Filter non-ASCII characters

As part of the compilation process of the HCL OneDB™ ESQL/C source program, the HCL OneDB ESQL/C processor calls the C compiler. When you develop HCL OneDB ESQL/C source code that contains non-ASCII characters, the way that the C compiler handles such characters can affect the success of the compilation process.

In particular, the following situations might affect compilation of your HCL OneDB ESQL/C program:
  • Multibyte characters might contain C-language tokens.

    A component of a multibyte character might be indistinguishable from some single-byte characters such as percent ( % ), comma ( , ), backslash ( \ ), and double quotation mark ( " ) characters. If such characters are included in a quoted string, the C compiler might interpret them as C-language tokens, which can cause compilation errors or even lost characters.

  • The C compiler might not be 8-bit clean.

    If a code set contains non-ASCII characters (with code values that are greater than 127), the C compiler must be 8-bit clean to interpret the characters.

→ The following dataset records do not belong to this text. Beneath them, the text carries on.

-- ==== Sys2Proof/Tests/Slice0.lean ====
section
/-! SUPPORT. Tests with the expected results of spec/95_test_vectors.md (V<n>, W<n>) and of the instruction rules, and for
each statement with hypotheses a named witness that meets them. -/

namespace Sys2Proof.Tests

open Sys2Proof.Machine

/-- A fresh machine with these bytes from address `a` on, and pc there. -/
def bootAt (a : Nat) (bytes : List Byte) : State :=
  { State.reset with pc := BitVec.ofNat 9 a, mem := Memory.place bytes a [] }

/-- The same with the registers, sp and flag E given. -/
def bootWith (a : Nat) (bytes : List Byte) (regs : RegFile) (sp : Byte) (e : Bool) : State :=
  { bootAt a bytes with regs := regs, sp := sp, flags := { e := e, g := false, l := false } }

/-- One field of the next state an outcome answers. -/
def nextField {α : Type} (f : State → α) : Host.Outcome State Fault Refusal → Option α
  | .next t => some (f t)
  | .fault _ => none
  | .refused _ => none

/-- The fault cause in the next state an outcome answers. -/
def causeOf : Host.Outcome State Fault Refusal → Option FaultCause
  | .next t => match t.run with
    | .faulted r => some r.cause
    | .running => none
    | .halted => none
  | .fault _ => none
  | .refused _ => none

/-! ## WellFormed: every register operand's check refuses an ill-formed term (R21, R84) -/

theorem test_wellFormed_refuses_ra :
    [Instr.ldi 8 0, .prn 8, .mul 8 0, .add 255 0, .cmp 8 0, .psh 8, .pop 8, .cal 8, .jmp 8, .jeq 8, .jne 8].all
      (fun i => !i.wellFormed) = true := by decide
theorem test_wellFormed_refuses_rb :
    [Instr.mul 0 8, .add 7 128, .cmp 0 8].all (fun i => !i.wellFormed) = true := by decide
theorem test_wellFormed_accepts :
    [Instr.hlt, .ret, .ldi 7 255, .prn 7, .mul 7 7, .add 0 7, .cmp 7 0, .psh 7, .pop 0, .cal 7, .jmp 7, .jeq 7,
      .jne 0].all Instr.wellFormed = true := by decide

/-! ## Decode: the bytes of R65 written out; the table word has the first byte lowest -/

theorem test_decode_hlt : decodeTableWord 8 0b00000001 = some .hlt := by decide
theorem test_decode_ldi : decodeTableWord 24 0b00001000_00000000_10000010 = some (.ldi 0 8) := by decide
theorem test_decode_prn : decodeTableWord 16 0b00000010_01000111 = some (.prn 2) := by decide
theorem test_decode_mul : decodeTableWord 24 0b00000001_00000000_10100010 = some (.mul 0 1) := by decide
theorem test_decode_add : decodeTableWord 24 0b00000001_00000000_10100000 = some (.add 0 1) := by decide
theorem test_decode_cmp : decodeTableWord 24 0b00000101_00000110_10100111 = some (.cmp 6 5) := by decide
theorem test_decode_psh : decodeTableWord 16 0b00000010_01000101 = some (.psh 2) := by decide
theorem test_decode_pop : decodeTableWord 16 0b00000011_01000110 = some (.pop 3) := by decide
theorem test_decode_cal : decodeTableWord 16 0b00000010_01010000 = some (.cal 2) := by decide
theorem test_decode_ret : decodeTableWord 8 0b00010001 = some .ret := by decide
theorem test_decode_jmp : decodeTableWord 16 0b00000001_01010100 = some (.jmp 1) := by decide
theorem test_decode_jeq : decodeTableWord 16 0b00000010_01010101 = some (.jeq 2) := by decide
theorem test_decode_jne : decodeTableWord 16 0b00000011_01010110 = some (.jne 3) := by decide
/-- V5, V6: 0x00 and the family's SUB byte 0xA1 are illegal. -/
theorem test_decode_illegal : decodeTableWord 8 0x00 = none ∧ decodeTableWord 24 0x0100A1 = none := by decide
/-- The encodings of the examples in R100, R113 and R146. -/
theorem test_encode : encode (.ldi 0 8) = [0x82, 0x00, 0x08] ∧ encode (.cmp 0 1) = [0xA7, 0x00, 0x01] ∧
    encode (.jne 3) = [0x56, 0x03] ∧ encode .ret = [0x11] := by decide

/-! ## Fetch and decode phases -/

/-- V3, V4: the address reported is 256. -/
theorem test_fetch_top : causeOf (step (bootAt 255 [0x01])) = some (.outOfBounds 256) ∧
    causeOf (step { State.reset with pc := 256 }) = some (.outOfBounds 256) := by decide
/-- V7: the fetch's fault comes before the decode's. -/
theorem test_fetch_before_decode : causeOf (step (bootAt 254 [0xA1])) = some (.outOfBounds 256) := by decide
/-- V6: the record names pc and opcode. -/
theorem test_illegal_opcode : nextField State.run (step (bootAt 0 [0xA1, 0x00, 0x01])) =
    some (.faulted { pc := 0, cause := .unrecognizedOpcode 0xA1 }) := by decide
/-- The first step of reset with a table word stored is that instruction. -/
theorem test_withFetchWord : nextField (fun t => t.regs[0]) (step (State.reset.withFetchWord 24 0x080082)) = some 8 := by
  decide

/-! ## The instructions -/

/-- V1: HLT at 253 halts and keeps pc. -/
theorem test_hlt_at_253 : nextField (fun t => (t.run, t.pc)) (step (bootAt 253 [0x01])) = some (.halted, 253) := by decide
/-- V14. -/
theorem test_ldi_r7 : nextField (fun t => (t.regs[7], t.pc)) (step (bootAt 10 [0x82, 0x07, 0xFF])) = some (255, 13) := by
  decide
/-- V8. -/
theorem test_ldi_r8 : causeOf (step (bootAt 0 [0x82, 0x08, 0x01])) = some (.invalidRegister 8) := by decide
/-- V15. -/
theorem test_prn_appends : nextField (fun t => (t.out, t.pc))
    (step { bootWith 5 [0x47, 0x02] #v[0, 0, 200, 0, 0, 0, 0, 0] 255 false with out := [1] }) = some ([1, 200], 7) := by
  decide
/-- V16. -/
theorem test_prn_r8 : causeOf (step (bootAt 0 [0x47, 0x08])) = some (.invalidRegister 8) := by decide
/-- V17. -/
theorem test_add_wraps : nextField (fun t => (t.regs[0], t.regs[1], t.flags.e, t.pc))
    (step (bootWith 0 [0xA0, 0x00, 0x01] #v[250, 10, 0, 0, 0, 0, 0, 0] 255 true)) = some (4, 10, true, 3) := by decide
/-- V9: ra is checked first. -/
theorem test_add_ra_first : causeOf (step (bootAt 0 [0xA0, 0x09, 0x08])) = some (.invalidRegister 9) := by decide
/-- V23. -/
theorem test_mul_wraps : nextField (fun t => (t.regs[0], t.regs[1]))
    (step (bootWith 0 [0xA2, 0x00, 0x01] #v[200, 2, 0, 0, 0, 0, 0, 0] 255 false)) = some (144, 2) := by decide
/-- V24. -/
theorem test_mul_square : nextField (fun t => t.regs[4])
    (step (bootWith 0 [0xA2, 0x04, 0x04] #v[0, 0, 0, 0, 255, 0, 0, 0] 255 false)) = some 1 := by decide
/-- V29: unsigned. -/
theorem test_cmp_greater : nextField State.flags
    (step (bootWith 0 [0xA7, 0x00, 0x01] #v[255, 0, 0, 0, 0, 0, 0, 0] 255 true)) = some ⟨false, true, false⟩ := by decide
/-- V30, V31. -/
theorem test_cmp_less_equal : nextField State.flags
      (step (bootWith 0 [0xA7, 0x00, 0x01] #v[0, 128, 0, 0, 0, 0, 0, 0] 255 true)) = some ⟨false, false, true⟩ ∧
    nextField State.flags (step (bootAt 0 [0xA7, 0x06, 0x06])) = some ⟨true, false, false⟩ := by decide
/-- V35: the last byte a push can reach. -/
theorem test_psh_address_zero : nextField (fun t => (t.sp, t.mem.read 0, t.pc))
    (step (bootWith 9 [0x45, 0x00] #v[9, 0, 0, 0, 0, 0, 0, 0] 1 false)) = some (0, 9, 11) := by decide
/-- V12: the register is checked before the stack. -/
theorem test_psh_register_first : causeOf (step (bootWith 0 [0x45, 0x09] Config.regInit 0 false)) =
    some (.invalidRegister 9) := by decide
/-- V33: the popped byte stays in memory. -/
theorem test_pop_keeps_byte : nextField (fun t => (t.regs[3], t.sp, t.mem.read 254))
    (step { bootWith 0 [0x46, 0x03] Config.regInit 254 false with mem := [(0, 0x46), (1, 0x03), (254, 42)] }) =
      some (42, 255, 42) := by decide
/-- V34. -/
theorem test_pop_empty : causeOf (step (bootAt 0 [0x46, 0x00])) = some (.stackUnderflow 255) := by decide
/-- V41. -/
theorem test_cal_at_253 : nextField (fun t => (t.mem.read 254, t.sp, t.pc)) (step (bootAt 253 [0x50, 0x00])) =
    some (255, 254, 0) := by decide
/-- V40: pc and memory unchanged. -/
theorem test_cal_overflow : nextField State.run (step (bootWith 9 [0x50, 0x02] Config.regInit 0 false)) =
    some (.faulted { pc := 9, cause := .stackOverflow 0 }) := by decide
/-- V42. -/
theorem test_ret_pops_pc : nextField (fun t => (t.pc, t.sp))
    (step { bootWith 17 [0x11] Config.regInit 254 false with mem := [(17, 0x11), (254, 11)] }) = some (11, 255) := by
  decide
/-- V43. -/
theorem test_ret_empty : causeOf (step (bootAt 0 [0x11])) = some (.stackUnderflow 255) := by decide
/-- V45: a target of 255 is accepted. -/
theorem test_jmp_to_top : nextField State.pc
    (step (bootWith 0 [0x54, 0x01] #v[0, 255, 0, 0, 0, 0, 0, 0] 255 false)) = some 255 := by decide
/-- V46 and V47. -/
theorem test_jeq_both_ways : nextField State.pc
      (step (bootWith 12 [0x55, 0x02] #v[0, 0, 20, 0, 0, 0, 0, 0] 255 true)) = some 20 ∧
    nextField State.pc (step (bootWith 12 [0x55, 0x02] #v[0, 0, 20, 0, 0, 0, 0, 0] 255 false)) = some 14 := by decide
/-- V11: the operand is checked where the jump is not taken. -/
theorem test_jeq_checks_operand : causeOf (step (bootAt 0 [0x55, 0x09])) = some (.invalidRegister 9) := by decide
/-- V48 and V49. -/
theorem test_jne_both_ways : nextField State.pc
      (step (bootWith 20 [0x56, 0x03] #v[0, 0, 0, 12, 0, 0, 0, 0] 255 false)) = some 12 ∧
    nextField State.pc (step (bootWith 20 [0x56, 0x03] #v[0, 0, 0, 12, 0, 0, 0, 0] 255 true)) = some 22 := by decide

To be 8-bit clean, a compiler must read the eighth bit as part of the code value; it must not ignore or put its own interpretation on the meaning of this eighth bit.

To filter a non-ASCII character, the HCL OneDB ESQL/C filter converts each byte of the character to its octal equivalent. For example, suppose the multibyte character A1A2A3 has an octal representation of \160\042\244 and appears in the stcopy() call.
stcopy("A1A2A3", dest);
After esqlmf filters the HCL OneDB ESQL/C source file, the C compiler sees this line as follows:
stcopy("\160\042\244", dest); /* correct interpretation */
To handle the C-language-token situation, the filter prevents the C compiler from interpreting the A2 byte (octal \042) as an ASCII double quotation mark and incorrectly parsing the line as follows:
stcopy("A1"A3, dest); /* incorrect interpretation of A2 */

The C compiler would generate an error for the preceding line because the line has terminated the string argument incorrectly. The esqlmf utility also handles the 8-bit-clean situation because it prevents the C compiler from ignoring the eighth bit of the A3 byte. If the compiler ignores the eighth bit, it incorrectly interprets A3 (octal \244) as octal \044.